In 1965…a vigorous cold front swept across metro Denver late on the afternoon of the 22nd with east-northeast winds gusting to 38 mph causing some blowing dust. Snowfall from the storm totaled 4.4 inches at Stapleton International Airport. Temperatures on the 22nd dropped from a maximum of 63 degrees to 18 degrees in just 10 hours and dipped to 3 degrees below zero on the morning of the 24th. Maximum temperatures warmed to only 19 degrees on the 23rd and 18 degrees on the 24th.


In 1887…west winds sustained to 44 mph warmed the temperature to a high of 66 degrees.

In 1910…southwest winds were sustained to 40 mph. The Chinook winds warmed the temperature to a high of 73 degrees.

In 1913…west winds were sustained to 40 mph with a gust to 44 mph.

In 1951…a Chinook wind gust to 56 mph was recorded at Stapleton International Airport.

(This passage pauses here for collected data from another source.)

/-! ### Runs -/

/-- 42_key_schedule.md R126 with 70_reset_and_hazards.md R218: `j` edges after the accepting edge of
LOAD_KEY, without reset and whatever else the host does, words below `4 + j` are those of `expand(K)` and
the others are the old ones; `key_valid` is 1 and the engine ready exactly after 40, and then the store is
the key split and the recurrence, whatever it held before (R127). -/
def Obligations.LoadKeyRun : Prop :=
  ∀ (s : State) (len : BitVec 4) (keyIn dataIn : BitVec 128) (rest : List HostAction) (j : Nat),
    s.phase = .idle → s.script = .offer (encode (.loadKey len keyIn dataIn)) :: rest → NoReset rest →
    j ≤ 40 →
    ∃ t, runFor (1 + j) s = .next t ∧
      (∀ i (h : i < 44), t.W[i] = if i < 4 + j then (expand (bytesOf keyIn))[i] else s.W[i]) ∧
      (j = 40 → IsExpansion (bytesOf keyIn) t.W) ∧
      t.keyValid = decide (j = 40) ∧ t.busy = decide (j < 40) ∧
      t.S = s.S ∧ t.dout = s.dout ∧ t.outValid = false ∧ t.err = false ∧ t.errCode = 0 ∧
      (j < 40 → t.phase = .keyexp ∧ t.ctr.toNat = 4 + j) ∧ (j = 40 → t.phase = .idle ∧ t.ctr = 0)

/-- 43_round_pipeline.md R149: an ENCRYPT or ENCRYPT_PAD accepted under a valid key gives, after exactly
10 more edges without reset and whatever else the host does, the ciphertext of its block under the round
keys the store holds; the previous `dout` stands until then. The last clause is about `doutLog`, the record
of `dout` samples of 70_reset_and_hazards.md R222 as the model keeps it (DESIGN CHOICE, log entry 6). -/
def Obligations.EncryptRun : Prop :=
  ∀ (s : State) (i : Instr) (P : Block) (rest : List HostAction) (j : Nat),
    s.phase = .idle → s.keyValid = true → s.script = .offer (encode i) :: rest → NoReset rest →
    ((∃ len k d, i = .encrypt len k d ∧ P = bytesOf d) ∨
      (∃ len k d, i = .encryptPad len k d ∧ P = pad (bytesOf d) len)) →
    j ≤ 10 →
    ∃ t, runFor (1 + j) s = .next t ∧
      t.W = s.W ∧ t.keyValid = true ∧ t.err = false ∧ t.errCode = 0 ∧
      t.busy = decide (j < 10) ∧ t.outValid = decide (j = 10) ∧
      t.dout = (if j = 10 then encryptWith s.W P else s.dout) ∧
      t.doutLog = s.doutLog ++ (if j = 10 then [encryptWith s.W P] else [])

/-- The whole engine end to end (42_key_schedule.md R126, 43_round_pipeline.md R149,
70_reset_and_hazards.md R219, R221): from any state of the engine in IDLE, whatever key it held, a
LOAD_KEY and then an ENCRYPT give `E(K, P)` on the `dout` port after exactly 41 + 11 edges, at which the run
ends. -/
def Obligations.LoadKeyThenEncryptGivesAes : Prop :=
  ∀ (s : State) (len len' : BitVec 4) (key data k' d' : BitVec 128) (p : Pins),
    s.phase = .idle →
    s.script = [.offer (encode (.loadKey len key d')), .offer (encode (.encrypt len' k' data))] →
    ∃ t, RunEndsAt s (Config.latKeyexp + 1 + (Config.latEnc + 1)) t ∧ t.script = [] ∧
      t.outValid = true ∧ t.err = false ∧
      (t.outputs p).dout = wordOf (blockCipher (bytesOf key) (bytesOf data))

/-- 44_block_driver.md R173, R175: encrypting a byte stream of length `L` under a valid key takes
`floor(L/16) + 1` encrypting commands and, offered back to back, 11 edges each; the `dout` values in
command order are the ciphertexts of its chunks and of its padded last chunk. They are read off `doutLog`,
the model's record of the samples of 70_reset_and_hazards.md R222 (log entry 6). -/
def Obligations.StreamRun : Prop :=
  ∀ (s : State) (bytes : List Byte), s.phase = .idle → s.keyValid = true →
    s.script = expandLine (.encStream bytes) →
    ∃ t, RunEndsAt s (11 * (bytes.length / 16 + 1)) t ∧ t.script = [] ∧ t.W = s.W ∧ t.keyValid = true ∧
      t.doutLog = s.doutLog ++ (streamBlocks bytes).map (encryptWith s.W) ∧
      (streamBlocks bytes).length = bytes.length / 16 + 1
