-- ==== Sys2Proof/Laws/State.lean ====
section
/-! SUPPORT. What each update of the state does to each field: one lemma per field and update, true by
rfl, so that no later proof unfolds a record update. -/

namespace Sys2Proof.Machine

variable (s t : State)

@[simp] theorem clearOutcome_phase : (clearOutcome s).phase = s.phase := rfl
@[simp] theorem clearOutcome_ctr : (clearOutcome s).ctr = s.ctr := rfl
@[simp] theorem clearOutcome_W : (clearOutcome s).W = s.W := rfl
@[simp] theorem clearOutcome_keyValid : (clearOutcome s).keyValid = s.keyValid := rfl
@[simp] theorem clearOutcome_S : (clearOutcome s).S = s.S := rfl
@[simp] theorem clearOutcome_dout : (clearOutcome s).dout = s.dout := rfl
@[simp] theorem clearOutcome_outValid : (clearOutcome s).outValid = false := rfl
@[simp] theorem clearOutcome_err : (clearOutcome s).err = false := rfl
@[simp] theorem clearOutcome_errCode : (clearOutcome s).errCode = codeNone := rfl
@[simp] theorem clearOutcome_script : (clearOutcome s).script = s.script := rfl
@[simp] theorem clearOutcome_statusLog : (clearOutcome s).statusLog = s.statusLog := rfl
@[simp] theorem clearOutcome_doutLog : (clearOutcome s).doutLog = s.doutLog := rfl
@[simp] theorem clearOutcome_rejectLog : (clearOutcome s).rejectLog = s.rejectLog := rfl

@[simp] theorem raiseError_phase (code : BitVec 2) : (raiseError code s).phase = s.phase := rfl
@[simp] theorem raiseError_ctr (code : BitVec 2) : (raiseError code s).ctr = s.ctr := rfl
@[simp] theorem raiseError_W (code : BitVec 2) : (raiseError code s).W = s.W := rfl
@[simp] theorem raiseError_keyValid (code : BitVec 2) : (raiseError code s).keyValid = s.keyValid := rfl
@[simp] theorem raiseError_S (code : BitVec 2) : (raiseError code s).S = s.S := rfl
@[simp] theorem raiseError_dout (code : BitVec 2) : (raiseError code s).dout = s.dout := rfl
@[simp] theorem raiseError_outValid (code : BitVec 2) : (raiseError code s).outValid = s.outValid := rfl
@[simp] theorem raiseError_err (code : BitVec 2) : (raiseError code s).err = true := rfl
@[simp] theorem raiseError_errCode (code : BitVec 2) : (raiseError code s).errCode = code := rfl
@[simp] theorem raiseError_script (code : BitVec 2) : (raiseError code s).script = s.script := rfl
@[simp] theorem raiseError_statusLog (code : BitVec 2) : (raiseError code s).statusLog = s.statusLog := rfl
@[simp] theorem raiseError_doutLog (code : BitVec 2) : (raiseError code s).doutLog = s.doutLog := rfl
@[simp] theorem raiseError_rejectLog (code : BitVec 2) : (raiseError code s).rejectLog = s.rejectLog := rfl

@[simp] theorem startBlock_phase (P : Block) : (startBlock P s).phase = .enc := rfl
@[simp] theorem startBlock_ctr (P : Block) : (startBlock P s).ctr = 1 := rfl
@[simp] theorem startBlock_W (P : Block) : (startBlock P s).W = s.W := rfl
@[simp] theorem startBlock_keyValid (P : Block) : (startBlock P s).keyValid = s.keyValid := rfl
@[simp] theorem startBlock_S (P : Block) : (startBlock P s).S = addRoundKey s.W P 0 := rfl
@[simp] theorem startBlock_dout (P : Block) : (startBlock P s).dout = s.dout := rfl
@[simp] theorem startBlock_outValid (P : Block) : (startBlock P s).outValid = s.outValid := rfl
@[simp] theorem startBlock_err (P : Block) : (startBlock P s).err = s.err := rfl
@[simp] theorem startBlock_errCode (P : Block) : (startBlock P s).errCode = s.errCode := rfl
@[simp] theorem startBlock_script (P : Block) : (startBlock P s).script = s.script := rfl
@[simp] theorem startBlock_statusLog (P : Block) : (startBlock P s).statusLog = s.statusLog := rfl
@[simp] theorem startBlock_doutLog (P : Block) : (startBlock P s).doutLog = s.doutLog := rfl
@[simp] theorem startBlock_rejectLog (P : Block) : (startBlock P s).rejectLog = s.rejectLog := rfl

@[simp] theorem startExpansion_phase (K : Block) : (startExpansion K s).phase = .keyexp := rfl
@[simp] theorem startExpansion_ctr (K : Block) : (startExpansion K s).ctr = 4 := rfl
@[simp] theorem startExpansion_W (K : Block) : (startExpansion K s).W = storeKey K s.W := rfl
@[simp] theorem startExpansion_keyValid (K : Block) : (startExpansion K s).keyValid = false := rfl
@[simp] theorem startExpansion_S (K : Block) : (startExpansion K s).S = s.S := rfl
@[simp] theorem startExpansion_dout (K : Block) : (startExpansion K s).dout = s.dout := rfl
@[simp] theorem startExpansion_outValid (K : Block) : (startExpansion K s).outValid = s.outValid := rfl
@[simp] theorem startExpansion_err (K : Block) : (startExpansion K s).err = s.err := rfl
@[simp] theorem startExpansion_errCode (K : Block) : (startExpansion K s).errCode = s.errCode := rfl
@[simp] theorem startExpansion_script (K : Block) : (startExpansion K s).script = s.script := rfl
@[simp] theorem startExpansion_statusLog (K : Block) : (startExpansion K s).statusLog = s.statusLog := rfl
@[simp] theorem startExpansion_doutLog (K : Block) : (startExpansion K s).doutLog = s.doutLog := rfl
@[simp] theorem startExpansion_rejectLog (K : Block) : (startExpansion K s).rejectLog = s.rejectLog := rfl

@[simp] theorem completeBlock_phase (C : Block) : (completeBlock C s).phase = .idle := rfl
@[simp] theorem completeBlock_ctr (C : Block) : (completeBlock C s).ctr = 0 := rfl
@[simp] theorem completeBlock_W (C : Block) : (completeBlock C s).W = s.W := rfl
@[simp] theorem completeBlock_keyValid (C : Block) : (completeBlock C s).keyValid = s.keyValid := rfl
@[simp] theorem completeBlock_S (C : Block) : (completeBlock C s).S = s.S := rfl
@[simp] theorem completeBlock_dout (C : Block) : (completeBlock C s).dout = C := rfl
@[simp] theorem completeBlock_outValid (C : Block) : (completeBlock C s).outValid = true := rfl
@[simp] theorem completeBlock_err (C : Block) : (completeBlock C s).err = s.err := rfl
@[simp] theorem completeBlock_errCode (C : Block) : (completeBlock C s).errCode = s.errCode := rfl
@[simp] theorem completeBlock_script (C : Block) : (completeBlock C s).script = s.script := rfl
@[simp] theorem completeBlock_statusLog (C : Block) : (completeBlock C s).statusLog = s.statusLog := rfl
@[simp] theorem completeBlock_doutLog (C : Block) : (completeBlock C s).doutLog = s.doutLog := rfl
@[simp] theorem completeBlock_rejectLog (C : Block) : (completeBlock C s).rejectLog = s.rejectLog := rfl

@[simp] theorem resetRegisters_phase : (resetRegisters s).phase = .idle := rfl
@[simp] theorem resetRegisters_ctr : (resetRegisters s).ctr = 0 := rfl
@[simp] theorem resetRegisters_W : (resetRegisters s).W = Vector.replicate 44 Word.zero := rfl
@[simp] theorem resetRegisters_keyValid : (resetRegisters s).keyValid = false := rfl
@[simp] theorem resetRegisters_S : (resetRegisters s).S = Block.zero := rfl
@[simp] theorem resetRegisters_dout : (resetRegisters s).dout = Block.zero := rfl
@[simp] theorem resetRegisters_outValid : (resetRegisters s).outValid = false := rfl
@[simp] theorem resetRegisters_err : (resetRegisters s).err = false := rfl
@[simp] theorem resetRegisters_errCode : (resetRegisters s).errCode = codeNone := rfl
@[simp] theorem resetRegisters_script : (resetRegisters s).script = s.script := rfl
@[simp] theorem resetRegisters_statusLog : (resetRegisters s).statusLog = s.statusLog := rfl
@[simp] theorem resetRegisters_doutLog : (resetRegisters s).doutLog = s.doutLog := rfl
@[simp] theorem resetRegisters_rejectLog : (resetRegisters s).rejectLog = s.rejectLog := rfl

@[simp] theorem offerNow_phase (c : Command) : (offerNow c s).phase = .idle := rfl
@[simp] theorem offerNow_ctr (c : Command) : (offerNow c s).ctr = 0 := rfl
@[simp] theorem offerNow_W (c : Command) : (offerNow c s).W = s.W := rfl
@[simp] theorem offerNow_keyValid (c : Command) : (offerNow c s).keyValid = s.keyValid := rfl
@[simp] theorem offerNow_S (c : Command) : (offerNow c s).S = s.S := rfl
@[simp] theorem offerNow_dout (c : Command) : (offerNow c s).dout = s.dout := rfl
@[simp] theorem offerNow_outValid (c : Command) : (offerNow c s).outValid = s.outValid := rfl
@[simp] theorem offerNow_err (c : Command) : (offerNow c s).err = s.err := rfl
@[simp] theorem offerNow_errCode (c : Command) : (offerNow c s).errCode = s.errCode := rfl
@[simp] theorem offerNow_script (c : Command) : (offerNow c s).script = .offer c :: s.script := rfl
@[simp] theorem offerNow_statusLog (c : Command) : (offerNow c s).statusLog = s.statusLog := rfl
@[simp] theorem offerNow_doutLog (c : Command) : (offerNow c s).doutLog = s.doutLog := rfl
@[simp] theorem offerNow_rejectLog (c : Command) : (offerNow c s).rejectLog = s.rejectLog := rfl

@[simp] theorem record_phase : (record s t).phase = t.phase := rfl
@[simp] theorem record_ctr : (record s t).ctr = t.ctr := rfl
@[simp] theorem record_W : (record s t).W = t.W := rfl
@[simp] theorem record_keyValid : (record s t).keyValid = t.keyValid := rfl
@[simp] theorem record_S : (record s t).S = t.S := rfl
@[simp] theorem record_dout : (record s t).dout = t.dout := rfl
@[simp] theorem record_outValid : (record s t).outValid = t.outValid := rfl
@[simp] theorem record_err : (record s t).err = t.err := rfl
@[simp] theorem record_errCode : (record s t).errCode = t.errCode := rfl
@[simp] theorem record_script : (record s t).script = s.planAfter := rfl
theorem record_statusLog : (record s t).statusLog =
    if s.pins.rst then [] else if s.accepts then s.statusLog ++ [t.status false] else s.statusLog := rfl
theorem record_doutLog : (record s t).doutLog =
    if s.pins.rst then [] else if completes s t then s.doutLog ++ [t.dout] else s.doutLog := rfl
theorem record_rejectLog : (record s t).rejectLog =
    if s.pins.rst then []
    else if s.accepts && t.err then s.rejectLog ++ [⟨s.pins.cmd, t.errCode⟩] else s.rejectLog := rfl

@[simp] theorem reset_phase : State.reset.phase = .idle := rfl
@[simp] theorem reset_ctr : State.reset.ctr = 0 := rfl
@[simp] theorem reset_W : State.reset.W = Vector.replicate 44 Word.zero := rfl
@[simp] theorem reset_keyValid : State.reset.keyValid = false := rfl
@[simp] theorem reset_S : State.reset.S = Block.zero := rfl
@[simp] theorem reset_dout : State.reset.dout = Block.zero := rfl
@[simp] theorem reset_outValid : State.reset.outValid = false := rfl
@[simp] theorem reset_err : State.reset.err = false := rfl
@[simp] theorem reset_errCode : State.reset.errCode = 0 := rfl
@[simp] theorem reset_script : State.reset.script = [] := rfl
@[simp] theorem reset_statusLog : State.reset.statusLog = [] := rfl
@[simp] theorem reset_doutLog : State.reset.doutLog = [] := rfl
@[simp] theorem reset_rejectLog : State.reset.rejectLog = [] := rfl

end Sys2Proof.Machine
end

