/-- Settles O54: the full chunks are the stream up to its tail, and the last block is the padded tail. -/
theorem streamBlocksHoldTheStream : Obligations.StreamBlocksHoldTheStream := by
  intro bytes
  have htail := length_streamTail bytes
  have hlast := blockBytes_pad_blockOfList (bytes := streamTail bytes) (by omega)
  rw [htail] at hlast
  have hchunks : (List.range (bytes.length / 16)).flatMap
      (fun b => blockBytes (blockOfList (streamChunk bytes b))) = bytes.take (16 * (bytes.length / 16)) := by
    rw [← flatMap_streamChunk]
    exact List.flatMap_congr fun b hb => blockBytes_blockOfList (length_streamChunk (List.mem_range.mp hb))
  calc (streamBlocks bytes).flatMap blockBytes
      = bytes.take (16 * (bytes.length / 16)) ++ (streamTail bytes ++
          List.replicate (16 - bytes.length % 16) (BitVec.ofNat 8 (16 - bytes.length % 16))) := by
        rw [streamBlocks, List.flatMap_append, List.flatMap_map, hchunks, List.flatMap_singleton, hlast]
    _ = _ := by rw [streamTail, ← List.append_assoc, List.take_append_drop]

/-! ### The run -/

/-- Encrypting commands offered back to back under a valid key are done in 11 edges each, their ciphertexts
on record in order (44_block_driver.md R175). -/
theorem encrypts_run {nothingElse : Prop} {is : List Instr} {Ps : List Block}
    (h : List.Forall₂ EncryptsBlock is Ps) {s : State} (hp : s.phase = .idle) (hk : s.keyValid = true)
    (hplan : Pending nothingElse (is.map encode) s.script) :
    ∃ t, RunsOn s (11 * Ps.length) t ∧ t.phase = .idle ∧ Pending nothingElse [] t.script ∧ t.W = s.W ∧
      t.keyValid = true ∧ t.doutLog = s.doutLog ++ Ps.map (encryptWith s.W) := by
  induction h generalizing s with
  | nil => exact ⟨s, RunsOn.refl s, hp, hplan, rfl, hk, (List.append_nil _).symm⟩
  | @cons i P is Ps hi _ ih =>
    obtain ⟨t, ht, hW, hkey, -, -, -, hlog⟩ := commandRun_encrypts hi hp hk hplan
    obtain ⟨u, hrun, hidle, hpending, hW', hkey', hlog'⟩ := ih ht.idle hkey ht.pending
    have hedges : 11 * (P :: Ps).length = 11 + 11 * Ps.length := by rw [List.length_cons]; omega
    refine ⟨u, hedges ▸ ht.runsOn.trans hrun, hidle, hpending, hW'.trans hW, hkey', ?_⟩
    rw [hlog', hlog, hW, List.append_assoc, List.map_cons]
    rfl

/-- The commands of a stream: ENCRYPT for each full chunk, ENCRYPT_PAD for the tail (44_block_driver.md
R173). -/
def streamInstrs (bytes : List Byte) : List Instr :=
  (List.range (bytes.length / 16)).map (fun b => .encrypt 0 0 (wordOf (blockOfList (streamChunk bytes b)))) ++
    [.encryptPad (BitVec.ofNat 4 (bytes.length % 16)) 0 (wordOf (blockOfList (streamTail bytes)))]

theorem streamActions_eq_map_offer (bytes : List Byte) :
    streamActions bytes = ((streamInstrs bytes).map encode).map .offer := by
  simp [streamActions, streamInstrs, encAction, encPadAction]

/-- Command by command a stream's commands encrypt its blocks: a block survives the port. -/
theorem streamInstrs_encrypt_streamBlocks (bytes : List Byte) :
    List.Forall₂ EncryptsBlock (streamInstrs bytes) (streamBlocks bytes) := by
  refine List.rel_append ?_ (.cons (.inr ⟨_, _, _, rfl, by rw [bytesOf_wordOf]⟩) .nil)
  rw [List.forall₂_map_left_iff, List.forall₂_map_right_iff, List.forall₂_same]
  exact fun b _ => .inl ⟨0, 0, _, rfl, (bytesOf_wordOf _).symm⟩

theorem length_streamBlocks (bytes : List Byte) : (streamBlocks bytes).length = bytes.length / 16 + 1 := by
  simp [streamBlocks]

/-- Settles O53: the run of a stream's commands, which are all of its plan. -/
theorem streamRun : Obligations.StreamRun := by
  intro s bytes hp hk hs
  have hplan : Pending True ((streamInstrs bytes).map encode) s.script := by
    rw [hs.trans (streamActions_eq_map_offer bytes)]
    exact pending_offers _
  obtain ⟨t, hrun, hidle, hpending, hW, hkey, hlog⟩ :=
    encrypts_run (streamInstrs_encrypt_streamBlocks bytes) hp hk hplan
  rw [length_streamBlocks] at hrun
  exact ⟨t, hrun.endsAt (hpending.runOver hidle), hpending.eq_nil trivial, hW, hkey, hlog,
    length_streamBlocks bytes⟩

end Sys2Proof.Machine
end
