-- ==== Sys2Proof/Machine/Minimal.lean ====
section
/-! DEFINITION. The instructions of the minimal variant M4 (spec 46_minimal_variant R230 to R237; log 2), whose
operands are all inline, and the entry of the ABORT unit (45_abort R220 to R224). -/

namespace Sys2Proof.Machine

/-- The record of an M4 READ (R233). -/
def readRecordM4 (chip : Byte) (address : Addr) (len : Byte) : ReadRec where
  opstate := .init
  ch := .c0
  chip := chip
  address := address
  lengthRaw := len.setWidth 16
  length := effLenM4 len
  adv := true
  upd := false

/-- The record of an M4 WRITE (R234). -/
def writeRecordM4 (chip : Byte) (address : Addr) (len : Byte) (dataOffset : Offset) : WriteRec where
  opstate := .init
  ch := .c0
  chip := chip
  address := address
  lengthRaw := len.setWidth 16
  length := effLenM4 len
  adv := true
  upd := false
  dataOffset := dataOffset

/-- The record of an M4 WAIT_UNTIL: the completion operator is `q` itself, and there is no timeout operand (R235). -/
def waitRecordM4 (q : CmpOp) (chip : Byte) (address : Addr) (value mask : Byte) : WaitRec where
  opstate := .init
  ch := .c0
  chip := chip
  address := address
  expectedValue := value
  mask := mask
  comparisonOperator := q
  timeout := 0

/-- M4 READ (R233). -/
def execM4Read (chip : Byte) (address : Addr) (len : Byte) (s : State) : Host.Outcome State Fault Refusal :=
  .next (s.enterRead (readRecordM4 chip address len))

/-- M4 WRITE (R234). -/
def execM4Write (chip : Byte) (address : Addr) (len : Byte) (s : State) : Host.Outcome State Fault Refusal :=
  .next (s.enterWrite (writeRecordM4 chip address len s.off))

/-- M4 WAIT_UNTIL (R235). -/
def execM4WaitUntil (q : CmpOp) (chip : Byte) (address : Addr) (value mask : Byte) (s : State) :
    Host.Outcome State Fault Refusal :=
  .next (s.enterWait (waitRecordM4 q chip address value mask))

/-- M4 ABORT_UNLESS: the probe is invoked; the host's answer decides (R236, 45_abort R221). -/
def execM4AbortUnless (q : CmpOp) (chip : Byte) (address : Addr) (value mask : Byte) (s : State) :
    Host.Outcome State Fault Refusal :=
  .next (s.invokeProbe
    { pol := .abortUnless, q := q, chip := chip, address := address, expected := value, mask := mask })

end Sys2Proof.Machine
end

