-- ==== Sys2Proof/Machine/Setup.lean ====
section
/-! DEFINITION. END and the seven configuration opcodes (spec 41_end_config R160 to R168). On entry `p` and `off` have
been moved by the decoder; a SET leaves the core in the decoder loop (40_lifecycle R131). -/

namespace Sys2Proof.Machine

/-- END (R160). -/
def execEndProc (s : State) : Host.Outcome State Fault Refusal := .next s.endRun

/-- SETA8 (R161): the whole register is replaced. -/
def execSeta8 (c : Chan) (imm : BitVec 8) (s : State) : Host.Outcome State Fault Refusal :=
  .next (s.setChan c { s.chan c with a := zext24 imm })

/-- SETA16 (R162): the whole register is replaced. -/
def execSeta16 (c : Chan) (imm : BitVec 16) (s : State) : Host.Outcome State Fault Refusal :=
  .next (s.setChan c { s.chan c with a := zext24 imm })

/-- SETA24 (R163). -/
def execSeta24 (c : Chan) (imm : BitVec 24) (s : State) : Host.Outcome State Fault Refusal :=
  .next (s.setChan c { s.chan c with a := zext24 imm })

/-- SETTV (R164). -/
def execSettv (c : Chan) (imm : BitVec 8) (s : State) : Host.Outcome State Fault Refusal :=
  .next (s.setChan c { s.chan c with tv := imm })

/-- SETLEN (R165). -/
def execSetlen (c : Chan) (imm : BitVec 16) (s : State) : Host.Outcome State Fault Refusal :=
  .next (s.setChan c { s.chan c with len := lenOperand imm })

/-- SETCMPMSK (R166). -/
def execSetcmpmsk (c : Chan) (cmpv mskv : BitVec 8) (s : State) : Host.Outcome State Fault Refusal :=
  .next (s.setChan c { s.chan c with cmp := cmpv, msk := mskv })

/-- SETTIM (R167). -/
def execSettim (c : Chan) (imm : BitVec 32) (s : State) : Host.Outcome State Fault Refusal :=
  .next (s.setChan c { s.chan c with tim := imm })

end Sys2Proof.Machine
end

In 1957…strong north winds gusting to 62 mph reduced the visibility at times to 1 mile in blowing dust at Stapleton Airport as metro Denver dodged a major spring storm… Which produced heavy rain…snow…wind…and dust over eastern Colorado on the 22nd through the 25th. Snow drifted to 15-foot depths in some areas. All traffic was blocked…power lines were downed…and livestock and crop losses were high.

In 1994…strong winds raked the eastern foothills. While the highest winds occurred north of metro Denver…wind gusts to 74 mph were recorded atop Squaw Mountain near Idaho Springs and to 70 mph at Rocky Flats north of Golden. West wind gusts to 40 mph were recorded at Stapleton International Airport.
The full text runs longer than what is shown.